I have no idea where to start with this one. There are people I still remain friends with who will read this and remember the car vividly, while there are those who up until this point, knew nothing of it at all. I’ve had a lot of disastrous cars in my time, but this one really takes the cake. While I get my head around what to write, enjoy the only picture I have of it. Taken with a disposable camera. At night. In the rain. Enough photo-hindering factors to hopefully make it look half presentable.
It was so yellow!
This car came at an important and crucial time of my life, namely the week I passed my driving test (yes, I know I said I could drive in the Beetle post. The chronology of my car owning capers goes out of the window now, as we’re well into the territory of me owning many cars at the same time) and while I had owned numerous cars beforehand, none of them could refer to that part of the motoring spectrum labelled ‘legal’ as home. Mainly because they were all rusty, decrepit heaps of crap. The Mini was no exception, though it did have an MOT. However, it would later become apparent that said MOT had been carried out by Ray Charles and signed off by Stevie Wonder.
Change the wheels for 12in steels and this is what mine looked like. Yellow
At just £400, alarm bells should have started ringing immediately – they did not. Even in 2001, that was too cheap. I was just excited to own a presentable little number from motoring’s hall of fame. I’d been brought up to love Minis thanks to my Dad and the Knight family, the three brothers (Paul, David and John) all had Minis, in fact it was David who put me on to this one. Amazing we’re still friends, really.

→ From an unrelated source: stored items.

-- ==== Sys2Proof/Laws/Words.lean ====
section
/-! SUPPORT. The bytes of a 16-bit value and back. -/

namespace Sys2Proof

theorem w16_toNat (h l : Byte) : (w16 h l).toNat = 256 * h.toNat + l.toNat := by
  have := l.isLt
  rw [w16, BitVec.toNat_append, ← Nat.shiftLeft_add_eq_or_of_lt (by omega), Nat.shiftLeft_eq]
  omega

theorem lo_toNat (a : Addr) : (lo a).toNat = a.toNat % 256 := by
  simp [lo, BitVec.extractLsb'_toNat]

theorem hi_toNat (a : Addr) : (hi a).toNat = a.toNat / 256 := by
  have := a.isLt
  rw [hi, BitVec.extractLsb'_toNat, Nat.shiftRight_eq_div_pow]
  omega

@[simp] theorem lo_w16 (h l : Byte) : lo (w16 h l) = l := by
  have := l.isLt
  apply BitVec.eq_of_toNat_eq
  rw [lo_toNat, w16_toNat]
  omega

@[simp] theorem hi_w16 (h l : Byte) : hi (w16 h l) = h := by
  have := l.isLt
  apply BitVec.eq_of_toNat_eq
  rw [hi_toNat, w16_toNat]
  omega

@[simp] theorem w16_hi_lo (a : Addr) : w16 (hi a) (lo a) = a := by
  apply BitVec.eq_of_toNat_eq
  rw [w16_toNat, hi_toNat, lo_toNat]
  omega

/-- Two words are equal if and only if their high and low bytes are. -/
theorem w16_inj {h l h' l' : Byte} : w16 h l = w16 h' l' ↔ h = h' ∧ l = l' :=
  ⟨fun e => ⟨by simpa using congrArg hi e, by simpa using congrArg lo e⟩, fun e => by rw [e.1, e.2]⟩

end Sys2Proof
end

Anyway, I’d grown up helping Paul – the youngest brother and my best mate – restore his red Mini while enviously watching David and John buzz around the bright lights of Chadderton in theirs. It was a seed sewn at an early age, so it was inevitable I would own and drive one at some point. But because I’m crap at buying cars of any discernible quality, it was also inevitable mine would be a shed. Or in this case, a shed hidden under a misleading respray.

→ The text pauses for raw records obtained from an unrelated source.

-- ==== Sys2Proof/Laws/Stores.lean ====
section
/-! SUPPORT. Stores as seen from outside the processor: what a write does depends only on, and shows only in, the
part of the state gathered in `State.store`. -/

namespace Sys2Proof.Machine

/-- The part of the state that decides what a write does, and that a write changes. -/
def State.store (s : State) : Board × Inputs × Byte × Byte × Memory × Memory :=
  (s.board, s.inputs, s.ddr, s.prl, s.mem, s.colorRam)

theorem State.store_eq {s t : State} : t.store = s.store ↔
    t.board = s.board ∧ t.inputs = s.inputs ∧ t.ddr = s.ddr ∧ t.prl = s.prl ∧ t.mem = s.mem ∧
      t.colorRam = s.colorRam := by
  simp [State.store]

/-- States with the same store answer a write with the same store. -/
theorem State.accept_store_congr {s t : State} (h : t.store = s.store) (addr : Addr) (v : Byte) :
    (t.accept addr v).store = (s.accept addr v).store := by
  obtain ⟨hb, hi, hd, hp, hm, hc⟩ := State.store_eq.mp h
  obtain ⟨h1, h2, h3, h4⟩ := State.accept_congr hb hi hd hp hm hc addr v
  exact State.store_eq.mpr ⟨by simp [hb], by simp [hi], h3, h4, h1, h2⟩

/-- A write cycle shows in the store as the write does. -/
@[simp] theorem State.write_store (s : State) (addr : Addr) (v : Byte) :
    (s.write addr v).store = (s.accept addr v).store := State.store_eq.mpr (by simp)

/-- A push shows in the store as its write does. -/
@[simp] theorem State.push_store (s : State) (v : Byte) :
    (s.push v).store = (s.accept s.stackAddr v).store := State.store_eq.mpr (by simp)

/-- What changes no store: a dummy read, a read, the address cycles of an operand. -/
@[simp] theorem State.touch_store (s : State) (addr : Addr) : (s.touch addr).store = s.store :=
  State.store_eq.mpr (by simp)

@[simp] theorem State.read_store (s : State) (addr : Addr) : (s.read addr).2.store = s.store :=
  State.store_eq.mpr (by simp)

@[simp] theorem storeAddress_store (m : MemMode) (s : State) : (storeAddress m s).2.store = s.store :=
  State.store_eq.mpr (by simp)

@[simp] theorem pointerIzy_store (ptr : Byte) (s : State) : (pointerIzy ptr s).2.store = s.store :=
  State.store_eq.mpr (by simp)

/-- A list of stores depends on the store alone. -/
theorem foldl_accept_congr {s t : State} (h : t.store = s.store) (l : List (Addr × Byte)) :
    (l.foldl (fun w c => w.accept c.1 c.2) t).store = (l.foldl (fun w c => w.accept c.1 c.2) s).store := by
  induction l generalizing s t with
  | nil => exact h
  | cons c rest ih => exact ih (State.accept_store_congr h c.1 c.2)

/-- A state whose store is that of a list of stores holds them. -/
theorem holdsStores_of_store {l : List (Addr × Byte)} {s t : State}
    (h : t.store = (l.foldl (fun w c => w.accept c.1 c.2) s).store) : holdsStores l s t := by
  obtain ⟨-, -, hd, hp, hm, hc⟩ := State.store_eq.mp h
  exact ⟨hm, hc, hd, hp⟩

/-- A list of stores leaves every other byte, and the port elsewhere, alone. -/
theorem keepsMemoryBut_foldl (l : List (Addr × Byte)) (s : State) :
    keepsMemoryBut (l.map Prod.fst) s (l.foldl (fun w c => w.accept c.1 c.2) s) := by
  induction l generalizing s with
  | nil => exact ⟨fun _ _ => ⟨rfl, rfl⟩, fun _ => rfl, fun _ => rfl⟩
  | cons c rest ih =>
    obtain ⟨hm, hd, hp⟩ := ih (s.accept c.1 c.2)
    obtain ⟨am, ad, ap⟩ := State.accept_elsewhere s c.1 c.2
    refine ⟨fun b hb => ?_, fun h => ?_, fun h => ?_⟩
    · simp only [List.map_cons, List.mem_cons, not_or] at hb
      obtain ⟨h1, h2⟩ := hm b hb.2
      obtain ⟨h3, h4⟩ := am b hb.1
      exact ⟨h1.trans h3, h2.trans h4⟩
    · simp only [List.map_cons, List.mem_cons, not_or] at h
      exact (hd h.2).trans (ad (Ne.symm h.1))
    · simp only [List.map_cons, List.mem_cons, not_or] at h
      exact (hp h.2).trans (ap (Ne.symm h.1))

/-- Stores leave every byte outside their addresses alone. -/
theorem holdsStores.keepsMemoryBut {l : List (Addr × Byte)} {s t : State} (h : holdsStores l s t) :
    keepsMemoryBut (l.map Prod.fst) s t := by
  obtain ⟨hm, hc, hd, hp⟩ := h
  obtain ⟨km, kd, kp⟩ := keepsMemoryBut_foldl l s
  exact ⟨fun b hb => by rw [hm, hc]; exact km b hb, fun h => by rw [hd]; exact kd h,
    fun h => by rw [hp]; exact kp h⟩

/-- A smaller set of addresses is a stronger frame. -/
theorem keepsMemoryBut.mono {l l' : List Addr} {s t : State} (h : keepsMemoryBut l s t) (hl : ∀ a ∈ l, a ∈ l') :
    keepsMemoryBut l' s t :=
  ⟨fun b hb => h.1 b fun hm => by
      obtain ⟨a, ha, rfl⟩ := List.mem_map.mp hm
      exact hb (List.mem_map_of_mem (hl a ha)),
    fun h0 => h.2.1 fun ha => h0 (hl _ ha), fun h1 => h.2.2 fun ha => h1 (hl _ ha)⟩

/-- What a state holds of a list of stores is a matter of its memory and port. -/
theorem holdsStores.of_fields {l : List (Addr × Byte)} {s t u : State} (h : holdsStores l s t)
    (hm : u.mem = t.mem) (hc : u.colorRam = t.colorRam) (hd : u.ddr = t.ddr) (hp : u.prl = t.prl) :
    holdsStores l s u :=
  ⟨hm.trans h.1, hc.trans h.2.1, hd.trans h.2.2.1, hp.trans h.2.2.2⟩

/-- What a state keeps of memory is a matter of its memory and port. -/
theorem keepsMemoryBut.of_fields {l : List Addr} {s t u : State} (h : keepsMemoryBut l s t)
    (hm : u.mem = t.mem) (hc : u.colorRam = t.colorRam) (hd : u.ddr = t.ddr) (hp : u.prl = t.prl) :
    keepsMemoryBut l s u :=
  ⟨fun b hb => by rw [hm, hc]; exact h.1 b hb, fun h0 => hd.trans (h.2.1 h0), fun h1 => hp.trans (h.2.2 h1)⟩

/-- One store to RAM is read back there. -/
theorem holdsStores.read_last {l : List (Addr × Byte)} {s t : State} {addr : Addr} {v : Byte}
    (h : holdsStores (l ++ [(addr, v)]) s t)
    (hr : (l.foldl (fun w c => w.accept c.1 c.2) s).target addr = .ram)
    (hw : (l.foldl (fun w c => w.accept c.1 c.2) s).mem.wf = true) : t.mem.read addr.toNat = v := by
  have hm := h.1
  simp only [List.foldl_append, List.foldl_cons, List.foldl_nil, State.accept_ram hr] at hm
  rw [hm]
  exact Memory.read_write_self hw

/-- A store operand holds its one store. -/
theorem writeMem_stores (m : MemMode) (v : Byte) (s : State) :
    holdsStores [((storeAddress m s).1, v)] s (writeMem m v s) :=
  holdsStores_of_store (by
    simp only [writeMem, State.write_store, List.foldl_cons, List.foldl_nil]
    exact State.accept_store_congr (storeAddress_store m s) _ _)

/-- A read-modify-write operand holds its two stores, and gives the byte it read. -/
theorem modifyMem_stores (m : MemMode) (f : Byte → Byte) (s : State) :
    let e := storeAddress m s
    let b := (e.2.read e.1).1
    (modifyMem m f s).1 = b ∧ holdsStores [(e.1, b), (e.1, f b)] s (modifyMem m f s).2 := by
  refine ⟨rfl, holdsStores_of_store ?_⟩
  have h : ((storeAddress m s).2.read (storeAddress m s).1).2.store = s.store := by simp
  simp only [modifyMem, State.write_store, List.foldl_cons, List.foldl_nil]
  exact State.accept_store_congr ((State.write_store ..).trans (State.accept_store_congr h _ _)) _ _

/-- The cycles of a read-modify-write operand: those of its address, then a read and two writes. -/
theorem modifyMem_bus (m : MemMode) (f : Byte → Byte) (s : State) :
    let e := storeAddress m s
    let b := (e.2.read e.1).1
    (modifyMem m f s).2.bus = e.2.bus ++ [.read e.1 b, .write e.1 b, .write e.1 (f b)] := by
  simp [modifyMem, State.read]

/-- The SHA family holds its one store. -/
theorem storeHigh_stores (base : Addr) (index reg : Byte) (s : State) :
    holdsStores [(highAddress base index reg, highAnd base reg)] s (storeHigh base index reg s) :=
  holdsStores_of_store (by
    simp only [storeHigh, State.write_store, List.foldl_cons, List.foldl_nil]
    exact State.accept_store_congr (State.touch_store s _) _ _)

end Sys2Proof.Machine
end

In the interest of maintaining friendships with the Knight family, it’s best that I gloss over the circumstances under which I bought the car, and crucially, who I bought it from. All that matters is that I did.
Despite wanting to go on an immediate joyride I offered some restraint, drove it straight home and parked it up. The car had no tax and I didn’t want my driving career to begin with a ticking off from the local constabulary. Two long days passed, my wages hit my bank account and I giddily bought tax and proudly wedged it in the corner of the windscreen with the condensation and dirt.
I. WAS. ROAD. LEGAL!
Within mere hours the bad luck started, though not directly affecting me. My friend Dean didn’t get off so lightly, nor did the Mitsubishi Charisma that he and his Metro bounced off, mere minutes into our first tandem drive, which was also my first drive on my own, sans instructor.
Paul and I watched in horror as the Metro broke traction during our descent into Daisy Nook (a place, not a comely lass). Slamming on the brakes, my little Mini skipped through a shower of flying Metro debris as I hunted through street furniture for a space that could hopefully accommodate the sudden arrival of Alec Issigonis’ most famous napkin art.
Luckily no limbs were lost and the only things dented were panels and pride. When the police arrived we were quizzed about what had unfolded, I myself being asked directly if Dean and I had been racing. Raising an eyebrow before shifting my gaze from the police officer to what was left of Dean’s Metro, then to my Mini before returning to the powerful stare of law enforcement personified, I retorted with a sincere and somewhat baffled “no”.
This is exactly what happened
After taking Dean home, Paul and I spent the drive to mine reflecting on the day’s events, exclaiming how it all happened in slow motion and how it was very much like being on Police Camera Action, but, like, in real life and stuff. It was an exciting first day of driving, that’s for sure.
Arriving home, we left the Mini for a night of Playstation and beer firmly. Laughing to myself as I thought once more about my exchange with the police officer earlier in the day, I swung the door of the Mini shut only to be greeted by a dull clunk. Tried again, same thing. One last time…
…the driver’s door fell off.
It had begun, though the full extent of this ‘beginning’ was unknown to me at this point.